Semplice, no? Oggi la homepage, rivisitata e ridefinita, riporta una frase più sintetica:

Condividi e scopri cosa sta succedendo proprio adesso, dovunque nel mondo.

Una frase che denota una certa forza e ambizione, dovuta alla crescente popolarità di Twitter: nell’ultimo anno nel mercato americano il sito ha registrato una crescita del 3712% (!!!). Solo nel corso del mese di Aprile, gli iscritti al network sono passati da 17 a 32 milioni. Numeri più che da capogiro.

Ma.. resta una domanda: chi paga per il social networking? Twitter al momento non possiede un modello di business sostenibile, sostanzialmente non ha introiti.

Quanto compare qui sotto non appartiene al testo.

-- ==== Sys2Proof/Laws/Platform.lean ====
section
/-! SUPPORT. What one step of a platform can do, said once (60_exceptions.md R91), where an address leads, and that an
HBE's draws stay its own. -/

namespace Sys2Proof.Machine

@[simp] theorem Draw.next_unit (d : Draw) : d.next.unit = d.unit := rfl

/-- `t` takes its unspecified values from draws of the HBE that `s` is. -/
def State.sameUnit (s t : State) : Prop :=
  t.dmemDraw.unit = s.dmemDraw.unit ∧ t.arenaDraw.unit = s.arenaDraw.unit ∧ t.draws.unit = s.draws.unit

/-- A command draws from its own HBE. -/
theorem exec_sameUnit {i : Instr} {s t : State} (h : exec i s = .next t) : s.sameUnit t := by
  obtain ⟨e, bs, he, -, -, hend⟩ := exec_cases i s
  have key : e.arenaDraw.unit = s.arenaDraw.unit := by
    cases i with
    | treeBuild => rcases he with rfl | ⟨b, hb, rfl⟩ <;> rfl
    | tableLoad =>
      rcases he with rfl | ⟨-, h3, -⟩
      · rfl
      · rw [h3]; rfl
    | _ => cases he; rfl
  cases hend with
  | ok o b p n h' => rw [h'] at h; cases h; exact ⟨rfl, key, rfl⟩
  | err c pos h' => rw [h'] at h; cases h; exact ⟨rfl, key, rfl⟩

/-- An access draws from its own HBE. -/
theorem hostAccess_sameUnit (s : State) (a : HostAccess) : s.sameUnit (hostAccess a s) := by
  obtain h | ⟨t, -, h | ⟨v, h⟩⟩ := hostAccess_cases a s
  · rw [h]; exact ⟨rfl, rfl, rfl⟩
  · rw [h, hostRead]; split_ifs <;> exact ⟨rfl, rfl, rfl⟩
  · rw [h, hostWrite]
    split_ifs
    · exact ⟨rfl, rfl, rfl⟩
    · cases t with
      | byte x => exact ⟨rfl, rfl, rfl⟩
      | word x => exact ⟨rfl, rfl, rfl⟩
      | reg r => cases r <;> exact ⟨rfl, rfl, rfl⟩

/-- Every step draws from its own HBE. -/
theorem step_sameUnit {s t : State} (h : step s = .next t) : s.sameUnit t := by
  obtain ⟨l, hl⟩ := step_cases h
  cases hl with
  | command hr hb h =>
    rw [runPending] at h
    cases hd : decode s.cmd with
    | ok i => simp only [hd] at h; exact exec_sameUnit (s := { s with agenda := l }) h
    | error e => simp only [hd] at h; cases h; exact ⟨rfl, rfl, rfl⟩
  | idle h => rw [h]; exact ⟨rfl, rfl, rfl⟩
  | access hr a h => rw [h]; exact hostAccess_sameUnit { s with agenda := l } a
  | reset level h => rw [h]; exact ⟨rfl, rfl, rfl⟩

/-! ### Steps of a platform -/

/-- A turn of an HBE that takes its step. -/
theorem Platform.turnAt_next {p : Platform} {k : Nat} {sl : PlatformSlot} {t : Turn} {s : State} (hk : p[k]? = some sl)
    (h : step { sl.hbe with agenda := t :: sl.hbe.agenda } = .next s) :
    p.turnAt k t = .next (p.set k { sl with hbe := s }) := by
  simp only [Platform.turnAt, hk, h]

/-- Everything a turn at a place can do. -/
theorem Platform.turnAt_cases {p p' : Platform} {k : Nat} {t : Turn} (h : p.turnAt k t = .next p') :
    p' = p ∨ ∃ sl s, p[k]? = some sl ∧ step { sl.hbe with agenda := t :: sl.hbe.agenda } = .next s ∧
      p' = p.set k { sl with hbe := s } := by
  rw [Platform.turnAt] at h
  cases hk : p[k]? with
  | none => rw [hk] at h; cases h; exact .inl rfl
  | some sl =>
    simp only [hk] at h
    cases hs : step { sl.hbe with agenda := t :: sl.hbe.agenda } with
    | next s => rw [hs] at h; cases h; exact .inr ⟨sl, s, rfl, hs, rfl⟩
    | fault f => cases f
    | refused r => rw [hs] at h; cases h

/-- Everything a step of a platform can do: nothing, or one step of one HBE. -/
theorem platformStep_cases {p p' : Platform} {t : PlatformTurn} (h : platformStep p t = .next p') :
    p' = p ∨ ∃ k sl x s, p[k]? = some sl ∧ step { sl.hbe with agenda := x :: sl.hbe.agenda } = .next s ∧
      p' = p.set k { sl with hbe := s } := by
  have key : ∀ k x, p.turnAt k x = .next p' → p' = p ∨ ∃ k sl x s, p[k]? = some sl ∧
      step { sl.hbe with agenda := x :: sl.hbe.agenda } = .next s ∧ p' = p.set k { sl with hbe := s } := by
    intro k x hx
    rcases Platform.turnAt_cases hx with h | ⟨sl, s, h⟩
    · exact .inl h
    · exact .inr ⟨k, sl, x, s, h⟩
  cases t with
  | bus addr op =>
    rw [platformStep] at h
    cases hr : p.route addr with
    | none => rw [hr] at h; cases h; exact .inl rfl
    | some r => rw [hr] at h; exact key _ _ h
  | engine k => exact key k .engine h
  | assertReset k => exact key k .assertReset h
  | releaseReset k => exact key k .releaseReset h

/-! ### Where an address leads -/

theorem platformOffset_inside (base : Nat) (off : BitVec 17) : platformOffset base (base + off.toNat) = some off := by
  have := off.isLt
  rw [platformOffset, if_pos ⟨by omega, by simp only [Config.dmemWindow]; omega⟩]
  simp

theorem platformOffset_outside {base addr : Nat} (h : addr < base ∨ base + 0x20000 ≤ addr) :
    platformOffset base addr = none := by
  rw [platformOffset, if_neg]
  simp only [Config.dmemWindow]; omega

/-- An address in no HBE's windows leads nowhere. -/
theorem Platform.route_none {p : Platform} {addr : Nat}
    (h : ∀ sl ∈ p, addr < sl.base ∨ sl.base + 0x20000 ≤ addr) : p.route addr = none := by
  induction p with
  | nil => rfl
  | cons sl p ih =>
    rw [Platform.route, platformOffset_outside (h sl (by simp)), ih fun x hx => h x (by simp [hx])]
    rfl

/-- Where the HBEs are apart, a base and an offset lead to that HBE at that offset. -/
theorem Platform.route_some {p : Platform} (hp : p.apart) {k : Nat} {sl : PlatformSlot} (hk : p[k]? = some sl)
    (off : BitVec 17) : p.route (sl.base + off.toNat) = some (k, off) := by
  induction p generalizing k with
  | nil => simp at hk
  | cons x p ih =>
    rw [Platform.apart, List.pairwise_cons] at hp
    cases k with
    | zero =>
      simp only [List.getElem?_cons_zero, Option.some.injEq] at hk
      subst hk
      rw [Platform.route, platformOffset_inside]
    | succ k =>
      rw [List.getElem?_cons_succ] at hk
      have hx := hp.1 sl (List.mem_of_getElem? hk)
      have := off.isLt
      rw [Platform.route, platformOffset_outside (by omega), ih hp.2 hk]
      rfl

end Sys2Proof.Machine
end

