theorem wordBytes_getElem (v : Word) {i : Nat} (hi : i < (wordBytes v).length) :
    (wordBytes v)[i] = v.extractLsb' (8 * i) 8 := by
  match i, hi with
  | 0, _ | 1, _ | 2, _ | 3, _ => rfl

/-- A word write sets the four bytes from its address, least significant first, and no other. -/
theorem byteAt_wr32_mem (idle : s.status.busy = false) (ha : a < 65536) (h4 : a % 4 = 0) (v : Word) (x : Nat) :
    (hostAccess (.wr32 (BitVec.ofNat 17 (0x10000 + a)) v) s).byteAt x =
      if a ≤ x ∧ x < a + 4 then v.extractLsb' (8 * (x - a)) 8 else s.byteAt x := by
  rw [hostAccess_wr32_mem idle ha h4]
  refine (Memory.read_writeBytes s.dmemDraw (wordBytes v) s.dmem a x).trans ?_
  by_cases inside : a ≤ x ∧ x < a + 4
  · have hi : x - a < (wordBytes v).length := by rw [wordBytes_length]; omega
    rw [dif_pos ⟨inside.1, hi⟩, if_pos inside, wordBytes_getElem v hi]
  · have outside : ¬(a ≤ x ∧ x - a < (wordBytes v).length) := by rw [wordBytes_length]; omega
    rw [dif_neg outside, if_neg inside]
    rfl

/-- After four byte writes at rising addresses the word there is their little-endian composition. -/
theorem rd32_after_wr8s (idle : s.status.busy = false) (ha : a + 3 < 65536) (h4 : a % 4 = 0) (b0 b1 b2 b3 : Byte) :
    (hostAccess (.rd32 (BitVec.ofNat 17 (0x10000 + a)))
      (hostAccess (.wr8 (BitVec.ofNat 17 (0x10000 + (a + 3))) b3)
        (hostAccess (.wr8 (BitVec.ofNat 17 (0x10000 + (a + 2))) b2)
          (hostAccess (.wr8 (BitVec.ofNat 17 (0x10000 + (a + 1))) b1)
            (hostAccess (.wr8 (BitVec.ofNat 17 (0x10000 + a)) b0) s))))).busResp =
      .data32 (bytesWord b0 b1 b2 b3) := by
  have idle1 := wr8_mem_busy idle (show a < 65536 by omega) b0
  have idle2 := wr8_mem_busy idle1 (show a + 1 < 65536 by omega) b1
  have idle3 := wr8_mem_busy idle2 (show a + 2 < 65536 by omega) b2
  have idle4 := wr8_mem_busy idle3 ha b3
  rw [hostAccess_rd32_mem idle4 (by omega) h4]
  refine congrArg BusResp.data32 ?_
  simp [State.wordAt, byteAt_wr8_mem idle3 ha, byteAt_wr8_mem idle2 (show a + 2 < 65536 by omega),
    byteAt_wr8_mem idle1 (show a + 1 < 65536 by omega), byteAt_wr8_mem idle (show a < 65536 by omega)]

end

/-- Settles O52: reads and writes of both widths are reads and writes of the same bytes. -/
theorem mixedWidthAccessesSeeOneByteArray : Obligations.MixedWidthAccessesSeeOneByteArray := by
  intro s a v idle ha h4
  refine ⟨fun i hi => ?byteOfWord, fun b0 b1 b2 b3 => ?wordOfBytes⟩
  case byteOfWord =>
    have ha' : a < 65536 := by omega
    rw [Nat.add_assoc, hostAccess_rd8_mem (wr32_mem_busy idle ha' h4 v) (by omega)]
    refine congrArg BusResp.data8 ?_
    rw [byteAt_wr32_mem idle ha' h4, if_pos (by omega), Nat.add_sub_cancel_left]
  case wordOfBytes =>
    simp only [Nat.add_assoc 0x10000 a]
    exact rd32_after_wr8s idle ha h4 b0 b1 b2 b3

/-! ### Writes while a command is pending (R43) -/

theorem offset_of_regAt {n : Nat} {r : Reg} (h : regAt n = some r) : r.offset = n := by
  simpa using List.find?_some h

/-- Registers stand at every multiple of 4 below 0x068 (R16). -/
theorem regAt_isSome {n : Nat} (h4 : n % 4 = 0) (h : n < 0x068) : (regAt n).isSome := by
  have every : ∀ k < 26, (regAt (4 * k)).isSome := by decide
  have e : n = 4 * (n / 4) := by omega
  rw [e]
  exact every _ (by omega)

/-- A 32-bit access at an aligned offset of a register or of memory is legal (R38). -/
theorem target32_isSome {off : BitVec 17} (h4 : off.toNat % 4 = 0) (h : off.toNat < 0x068 ∨ 0x10000 ≤ off.toNat) :
    (target32 off).isSome := by
  rw [target32, if_neg (by omega)]
  obtain h | h := h
  · rw [if_pos (by simp only [Config.dmemWindow]; omega), Option.isSome_map]
    exact regAt_isSome h4 h
  · rw [if_neg (by simp only [Config.dmemWindow]; omega)]
    rfl

theorem target32_status : target32 0x00C#17 = some (.reg .status) := by decide

/-- `STATUS` is addressed at its own offset only. -/
theorem offset_of_target32_status {off : BitVec 17} (h : target32 off = some (.reg .status)) : off.toNat = 0x00C := by
  rw [target32] at h
  split_ifs at h with aligned window
  · obtain ⟨r, hr, e⟩ := Option.map_eq_some_iff.1 h
    cases e
    exact (offset_of_regAt hr).symm
  · cases h

theorem target8_of_ge {off : BitVec 17} (h : 0x10000 ≤ off.toNat) : target8 off = some (.byte (off.toNat - 0x10000)) :=
  if_neg (Nat.not_lt.2 h)

theorem hostWrite_dropped {s : State} (busy : s.status.busy = true) {t : Target} (ht : t ≠ .reg .status) (v : Word) :
    hostWrite s t v = s.setCollision.answered .ack := by
  rw [hostWrite, if_pos (by simp [busy, ht])]
  rfl

/-- R20, R43: a write to `STATUS` is performed whether or not a command is pending. -/
theorem hostWrite_status (s : State) (v : Word) : hostWrite s (.reg .status) v = (s.acknowledge v).answered .ack := by
  rw [hostWrite, if_neg (by simp)]
  rfl

theorem writeOneToClear_eq (t : Status) (v : Word) :
    t.writeOneToClear v =
      { busy := t.busy
        done := if v.getLsbD 1 then false else t.done
        err := if v.getLsbD 2 then false else t.err
        treeValid := t.treeValid
        collision := if v.getLsbD 4 then false else t.collision } := by
  have cleared : ∀ old one : Bool, (old && !one) = if one then false else old := by decide
  simp only [Status.writeOneToClear, cleared]

/-- Settles O53: the target of each write but the last is not `STATUS`, so the write is dropped. -/
theorem busyWritesAreDroppedWithCollision : Obligations.BusyWritesAreDroppedWithCollision := by
  intro s off v b busy
  refine ⟨fun h4 hne legal => ?write32, fun memory => ?write8, ?writeStatus⟩
  case write32 =>
    obtain ⟨t, ht⟩ := Option.isSome_iff_exists.1 (target32_isSome h4 legal)
    have notStatus : t ≠ .reg .status := by
      rintro rfl
      exact hne (offset_of_target32_status ht)
    rw [hostAccess_wr32_of_target s ht, hostWrite_dropped busy notStatus]
    rfl
  case write8 =>
    rw [hostAccess_wr8_of_target s (target8_of_ge memory), hostWrite_dropped busy (by simp)]
    rfl
  case writeStatus =>
    rw [hostAccess_wr_reg _ _ _ target32_status, hostWrite_status, State.acknowledge, writeOneToClear_eq, busy]

end Sys2Proof.Machine
end

-- Proofs: the decoder and the encoder of command words
section
/-! PROOFS. What the decoder answers, field by field, and that it agrees with the encoder on every word
(30_encoding.md R49, R51, R52). -/

namespace Sys2Proof

/-- R49: the two fields are the whole word. -/
theorem reservedField_append_opcodeField (w : Word) : reservedField w ++ opcodeField w = w := by
  calc w.extractLsb' 8 24 ++ w.extractLsb' 0 8 = w.extractLsb' 0 32 :=
        BitVec.extractLsb'_append_extractLsb'_eq_extractLsb' rfl
    _ = w := BitVec.extractLsb'_eq_self

/-- R52: the decoder accepts a word exactly when `RSV` is zero and the opcode map has its `OPCODE`. -/
theorem decode_eq_ok_iff (w : Word) (i : Instr) :
    decode w = .ok i ↔ reservedField w = 0#24 ∧ opcodeCommand (opcodeField w) = some i := by
  rw [decode]
  by_cases hr : reservedField w = 0#24
  · cases hc : opcodeCommand (opcodeField w) <;> simp [hr]
  · simp [hr]

/-- R51: the opcode map has each command once, so the command determines the opcode. -/
theorem opcode_eq_of_opcodeCommand_eq_some {o : Byte} {i : Instr} (h : opcodeCommand o = some i) :
    o = opcodeField (encode i) := by
  rw [opcodeCommand] at h
  split at h
  case h_10 => cases h
  all_goals
    cases h
    exact BitVec.eq_of_toNat_eq ‹_›

theorem reservedField_encode (i : Instr) : reservedField (encode i) = 0#24 := by cases i <;> rfl

/-- The family `Encoding` holds of every command. -/
theorem encoding_statement : ∀ i : Instr, Laws.Encoding.Statement i
  | .nop => Laws.Encoding.nop
  | .tableClear => Laws.Encoding.tableClear
  | .entryWrite => Laws.Encoding.entryWrite
  | .entryRead => Laws.Encoding.entryRead
  | .tableStore => Laws.Encoding.tableStore
  | .tableLoad => Laws.Encoding.tableLoad
  | .encode => Laws.Encoding.encode
  | .treeBuild => Laws.Encoding.treeBuild
  | .decode => Laws.Encoding.decode

/-- The decoder reads every command back from its word. -/
theorem decode_encode (i : Instr) : decode (encode i) = .ok i := by
  obtain ⟨-, -, decoded, -⟩ := encoding_statement i
  exact decoded

/-- No other word decodes to a command: its two fields are those of the command's own word. -/
theorem eq_encode_of_decode {w : Word} {i : Instr} (h : decode w = .ok i) : w = encode i := by
  obtain ⟨reserved, assigned⟩ := (decode_eq_ok_iff w i).1 h
  calc w = reservedField w ++ opcodeField w := (reservedField_append_opcodeField w).symm
    _ = reservedField (encode i) ++ opcodeField (encode i) := by
      rw [reserved, opcode_eq_of_opcodeCommand_eq_some assigned, reservedField_encode]
    _ = encode i := reservedField_append_opcodeField _

/-- Settles O1: a word that decodes has the fields of its command's encoding, and the decoder reads every encoding
back. -/
theorem legalWordsAreExactlyTheNine : Obligations.LegalWordsAreExactlyTheNine := by
  refine ⟨fun w i => ⟨eq_encode_of_decode, ?ofEncoding⟩, rfl, rfl, rfl, rfl, rfl, rfl, rfl, rfl, rfl⟩
  case ofEncoding =>
    rintro rfl
    exact decode_encode i

end Sys2Proof
end

-- Proofs: the code table access commands
section
/-! PROOFS. What the four code table access commands leave of a state, as records (40_table_access.md R55 to R58). -/

namespace Sys2Proof.Machine

/-! ### The state each command leaves -/

theorem exec_nop (s : State) : exec .nop s = .next (s.okRecord 0 0 0 0) := rfl

theorem exec_tableClear (s : State) :
    exec .tableClear s = .next ({ s.withoutTree with ct := Table.empty }.okRecord 0 0 0 0) := rfl

theorem exec_entryWrite (s : State) :
    exec .entryWrite s = .next ({ s.withoutTree with ct := s.ct.put s.esym s.stagedEntry }.okRecord 0 0 0 0) := rfl

/-- The selected entry copied into `ELEN` and `ECODE` (R58). -/
def State.entryCopied (s : State) : State :=
  { s with
    elen := (s.entry s.esym).len
    ecode := ecodeOf fun i => decide (i < (s.entry s.esym).len.toNat) && (s.entry s.esym).pos i }

theorem entryCopied_elen (s : State) : s.entryCopied.elen = (s.entry s.esym).len := rfl

theorem exec_entryRead (s : State) : exec .entryRead s = .next (s.entryCopied.okRecord 0 0 0 0) := rfl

A proposito, sul numero 132 de “Il Gabbiano”, mensile delle Poste Italiane (!!), uno studio elaborato dall’istituzione Deloitte Research comunica come anche i siti più popolari sarebbero a rischio fallimento già dai prossimi mesi, viste le ingenti spese sostenute per i server e la connettività necessari alle attività degli utenti (soprattutto quelle che coinvolgono materiale “ingombrante” come foto e video), mentre i ricavi si limitano a pochi centesimi di dollaro per utente nel caso di Facebook e MySpace che vendono spazi pubblicitari, o addirittura sono per ora del tutto inesistenti, come nel caso dell’ultimo arrivato Twitter.

L’articolo prevede come, già dai prossimi mesi, i siti di social networking cercheranno di differenziare le fonti di ricavo, affiancando l’e-commerce alla pubblicità. Si profila inoltre la possibilità che alcuni servizi ora gratuiti, come la pubblicazione di video, diventeranno a pagamento. Ipotesi scongiurata da tutti che potrebbe comunque non bastare: in tal caso si aprirebbero le porte per una vendita dei siti più appetibili a colossi quali Microsoft e Google (il recente acquisto di Friendfeed da parte di Facebook è un esempio lampante).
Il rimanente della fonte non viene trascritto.